Records from a data source:
/-! ## settle -/

@[simp] theorem settle_pending (s x : State) : (settle s x).pending = s.pending := rfl
@[simp] theorem settle_integ (s x : State) : (settle s x).integ = s.integ := rfl
@[simp] theorem settle_sramW (s x : State) : (settle s x).sramW = [] := rfl
@[simp] theorem settle_sram (s x : State) : (settle s x).sram = x.sramW.foldl Memory.apply s.sram := rfl
@[simp] theorem settle_clk (s x : State) : (settle s x).clk = { x.clk with now := max s.clk.now x.clk.now } := rfl
@[simp] theorem settle_regs (s x : State) : (settle s x).regs = x.regs := rfl
@[simp] theorem settle_stns (s x : State) : (settle s x).stns = x.stns := rfl
@[simp] theorem settle_srcs (s x : State) : (settle s x).srcs = x.srcs := rfl
@[simp] theorem settle_jrn (s x : State) : (settle s x).jrn = x.jrn := rfl
@[simp] theorem settle_subs (s x : State) : (settle s x).subs = x.subs := rfl
@[simp] theorem settle_oasisA (s x : State) : (settle s x).oasisA = x.oasisA := rfl
@[simp] theorem settle_oasisB (s x : State) : (settle s x).oasisB = x.oasisB := rfl
@[simp] theorem settle_skim (s x : State) : (settle s x).skim = x.skim := rfl
@[simp] theorem settle_wm (s x : State) : (settle s x).wm = x.wm := rfl
@[simp] theorem settle_progs (s x : State) : (settle s x).progs = x.progs := rfl
@[simp] theorem settle_led (s x : State) : (settle s x).led = x.led := rfl
@[simp] theorem settle_watches (s x : State) : (settle s x).watches = x.watches := rfl
@[simp] theorem settle_capIds (s x : State) : (settle s x).capIds = x.capIds := rfl
@[simp] theorem settle_chnCkpt (s x : State) : (settle s x).chnCkpt = x.chnCkpt := rfl
@[simp] theorem settle_churn (s x : State) : (settle s x).churn = x.churn := rfl
@[simp] theorem settle_ctxs (s x : State) : (settle s x).ctxs = x.ctxs := rfl
@[simp] theorem settle_lease (s x : State) : (settle s x).lease = x.lease := rfl
@[simp] theorem settle_plan (s x : State) : (settle s x).plan = x.plan := rfl
@[simp] theorem settle_mbxs (s x : State) : (settle s x).mbxs = x.mbxs := rfl
@[simp] theorem settle_portB (s x : State) : (settle s x).portB = x.portB := rfl
@[simp] theorem settle_fw (s x : State) : (settle s x).fw = x.fw := rfl
@[simp] theorem settle_sec (s x : State) : (settle s x).sec = x.sec := rfl
@[simp] theorem settle_node (s x : State) : (settle s x).node = x.node := rfl
@[simp] theorem settle_chans (s x : State) : (settle s x).chans = x.chans := rfl
@[simp] theorem settle_egr (s x : State) : (settle s x).egr = x.egr := rfl
@[simp] theorem settle_gray (s x : State) : (settle s x).gray = x.gray := rfl
@[simp] theorem settle_pins (s x : State) : (settle s x).pins = x.pins := rfl
@[simp] theorem settle_hold (s x : State) : (settle s x).hold = x.hold := rfl
@[simp] theorem settle_mesh (s x : State) : (settle s x).mesh = x.mesh := rfl
@[simp] theorem settle_snaps (s x : State) : (settle s x).snaps = x.snaps := rfl
@[simp] theorem settle_snapId (s x : State) : (settle s x).snapId = x.snapId := rfl
@[simp] theorem settle_pair (s x : State) : (settle s x).pair = x.pair := rfl
@[simp] theorem settle_mirror (s x : State) : (settle s x).mirror = x.mirror := rfl
@[simp] theorem settle_msix (s x : State) : (settle s x).msix = x.msix := rfl
@[simp] theorem settle_dbg (s x : State) : (settle s x).dbg = x.dbg := rfl
@[simp] theorem settle_latches (s x : State) : (settle s x).latches = x.latches := rfl
@[simp] theorem settle_out (s x : State) : (settle s x).out = x.out := rfl
@[simp] theorem settle_free (s x : State) : (settle s x).free = x.free := rfl
@[simp] theorem settle_taps (s x : State) : (settle s x).taps = x.taps := rfl
@[simp] theorem settle_hw (s x : State) : (settle s x).hw = x.hw := rfl

/-! ## advance -/

@[simp] theorem State.advance_pending (s : State) (t : Nat) : (s.advance t).pending = s.pending := by unfold State.advance; split <;> rfl
@[simp] theorem State.advance_regs (s : State) (t : Nat) : (s.advance t).regs = s.regs := by unfold State.advance; split <;> rfl
@[simp] theorem State.advance_sram (s : State) (t : Nat) : (s.advance t).sram = s.sram := by unfold State.advance; split <;> rfl
@[simp] theorem State.advance_stns (s : State) (t : Nat) : (s.advance t).stns = s.stns := by unfold State.advance; split <;> rfl
@[simp] theorem State.advance_srcs (s : State) (t : Nat) : (s.advance t).srcs = s.srcs := by unfold State.advance; split <;> rfl
@[simp] theorem State.advance_jrn (s : State) (t : Nat) : (s.advance t).jrn = s.jrn := by unfold State.advance; split <;> rfl
@[simp] theorem State.advance_subs (s : State) (t : Nat) : (s.advance t).subs = s.subs := by unfold State.advance; split <;> rfl
@[simp] theorem State.advance_oasisA (s : State) (t : Nat) : (s.advance t).oasisA = s.oasisA := by unfold State.advance; split <;> rfl
@[simp] theorem State.advance_oasisB (s : State) (t : Nat) : (s.advance t).oasisB = s.oasisB := by unfold State.advance; split <;> rfl
@[simp] theorem State.advance_skim (s : State) (t : Nat) : (s.advance t).skim = s.skim := by unfold State.advance; split <;> rfl
@[simp] theorem State.advance_wm (s : State) (t : Nat) : (s.advance t).wm = s.wm := by unfold State.advance; split <;> rfl
@[simp] theorem State.advance_progs (s : State) (t : Nat) : (s.advance t).progs = s.progs := by unfold State.advance; split <;> rfl
@[simp] theorem State.advance_led (s : State) (t : Nat) : (s.advance t).led = s.led := by unfold State.advance; split <;> rfl
@[simp] theorem State.advance_watches (s : State) (t : Nat) : (s.advance t).watches = s.watches := by unfold State.advance; split <;> rfl
@[simp] theorem State.advance_capIds (s : State) (t : Nat) : (s.advance t).capIds = s.capIds := by unfold State.advance; split <;> rfl
@[simp] theorem State.advance_chnCkpt (s : State) (t : Nat) : (s.advance t).chnCkpt = s.chnCkpt := by unfold State.advance; split <;> rfl
@[simp] theorem State.advance_churn (s : State) (t : Nat) : (s.advance t).churn = s.churn := by unfold State.advance; split <;> rfl
@[simp] theorem State.advance_ctxs (s : State) (t : Nat) : (s.advance t).ctxs = s.ctxs := by unfold State.advance; split <;> rfl
@[simp] theorem State.advance_lease (s : State) (t : Nat) : (s.advance t).lease = s.lease := by unfold State.advance; split <;> rfl
@[simp] theorem State.advance_plan (s : State) (t : Nat) : (s.advance t).plan = s.plan := by unfold State.advance; split <;> rfl
@[simp] theorem State.advance_mbxs (s : State) (t : Nat) : (s.advance t).mbxs = s.mbxs := by unfold State.advance; split <;> rfl
@[simp] theorem State.advance_portB (s : State) (t : Nat) : (s.advance t).portB = s.portB := by unfold State.advance; split <;> rfl
@[simp] theorem State.advance_fw (s : State) (t : Nat) : (s.advance t).fw = s.fw := by unfold State.advance; split <;> rfl
@[simp] theorem State.advance_sec (s : State) (t : Nat) : (s.advance t).sec = s.sec := by unfold State.advance; split <;> rfl
@[simp] theorem State.advance_node (s : State) (t : Nat) : (s.advance t).node = s.node := by unfold State.advance; split <;> rfl
@[simp] theorem State.advance_chans (s : State) (t : Nat) : (s.advance t).chans = s.chans := by unfold State.advance; split <;> rfl
@[simp] theorem State.advance_egr (s : State) (t : Nat) : (s.advance t).egr = s.egr := by unfold State.advance; split <;> rfl
@[simp] theorem State.advance_gray (s : State) (t : Nat) : (s.advance t).gray = s.gray := by unfold State.advance; split <;> rfl
@[simp] theorem State.advance_pins (s : State) (t : Nat) : (s.advance t).pins = s.pins := by unfold State.advance; split <;> rfl
@[simp] theorem State.advance_hold (s : State) (t : Nat) : (s.advance t).hold = s.hold := by unfold State.advance; split <;> rfl
@[simp] theorem State.advance_mesh (s : State) (t : Nat) : (s.advance t).mesh = s.mesh := by unfold State.advance; split <;> rfl
@[simp] theorem State.advance_snaps (s : State) (t : Nat) : (s.advance t).snaps = s.snaps := by unfold State.advance; split <;> rfl
@[simp] theorem State.advance_snapId (s : State) (t : Nat) : (s.advance t).snapId = s.snapId := by unfold State.advance; split <;> rfl
@[simp] theorem State.advance_pair (s : State) (t : Nat) : (s.advance t).pair = s.pair := by unfold State.advance; split <;> rfl
@[simp] theorem State.advance_mirror (s : State) (t : Nat) : (s.advance t).mirror = s.mirror := by unfold State.advance; split <;> rfl
@[simp] theorem State.advance_integ (s : State) (t : Nat) : (s.advance t).integ = s.integ := by unfold State.advance; split <;> rfl
@[simp] theorem State.advance_msix (s : State) (t : Nat) : (s.advance t).msix = s.msix := by unfold State.advance; split <;> rfl
@[simp] theorem State.advance_dbg (s : State) (t : Nat) : (s.advance t).dbg = s.dbg := by unfold State.advance; split <;> rfl
@[simp] theorem State.advance_latches (s : State) (t : Nat) : (s.advance t).latches = s.latches := by unfold State.advance; split <;> rfl
@[simp] theorem State.advance_out (s : State) (t : Nat) : (s.advance t).out = s.out := by unfold State.advance; split <;> rfl
@[simp] theorem State.advance_free (s : State) (t : Nat) : (s.advance t).free = s.free := by unfold State.advance; split <;> rfl
@[simp] theorem State.advance_taps (s : State) (t : Nat) : (s.advance t).taps = s.taps := by unfold State.advance; split <;> rfl
@[simp] theorem State.advance_sramW (s : State) (t : Nat) : (s.advance t).sramW = s.sramW := by unfold State.advance; split <;> rfl
@[simp] theorem State.advance_stn (s : State) (t n : Nat) : (s.advance t).stn n = s.stn n := by unfold State.stn; rw [State.advance_stns]
@[simp] theorem State.advance_src (s : State) (t k : Nat) : (s.advance t).src k = s.src k := by unfold State.src; rw [State.advance_srcs]
@[simp] theorem State.advance_ctx (s : State) (t c : Nat) : (s.advance t).ctx c = s.ctx c := by unfold State.ctx; rw [State.advance_ctxs]
@[simp] theorem State.advance_rd (s : State) (t : Nat) (r : Reg) : (s.advance t).rd r = s.rd r := by unfold State.rd; rw [State.advance_regs]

GOAL OF THE EXERCISE: The answer must be every line of the data that holds the word "plan".

ANSWER FOR THE TASK:
@[simp] theorem settle_plan (s x : State) : (settle s x).plan = x.plan := rfl
@[simp] theorem State.advance_plan (s : State) (t : Nat) : (s.advance t).plan = s.plan := by unfold State.advance; split <;> rfl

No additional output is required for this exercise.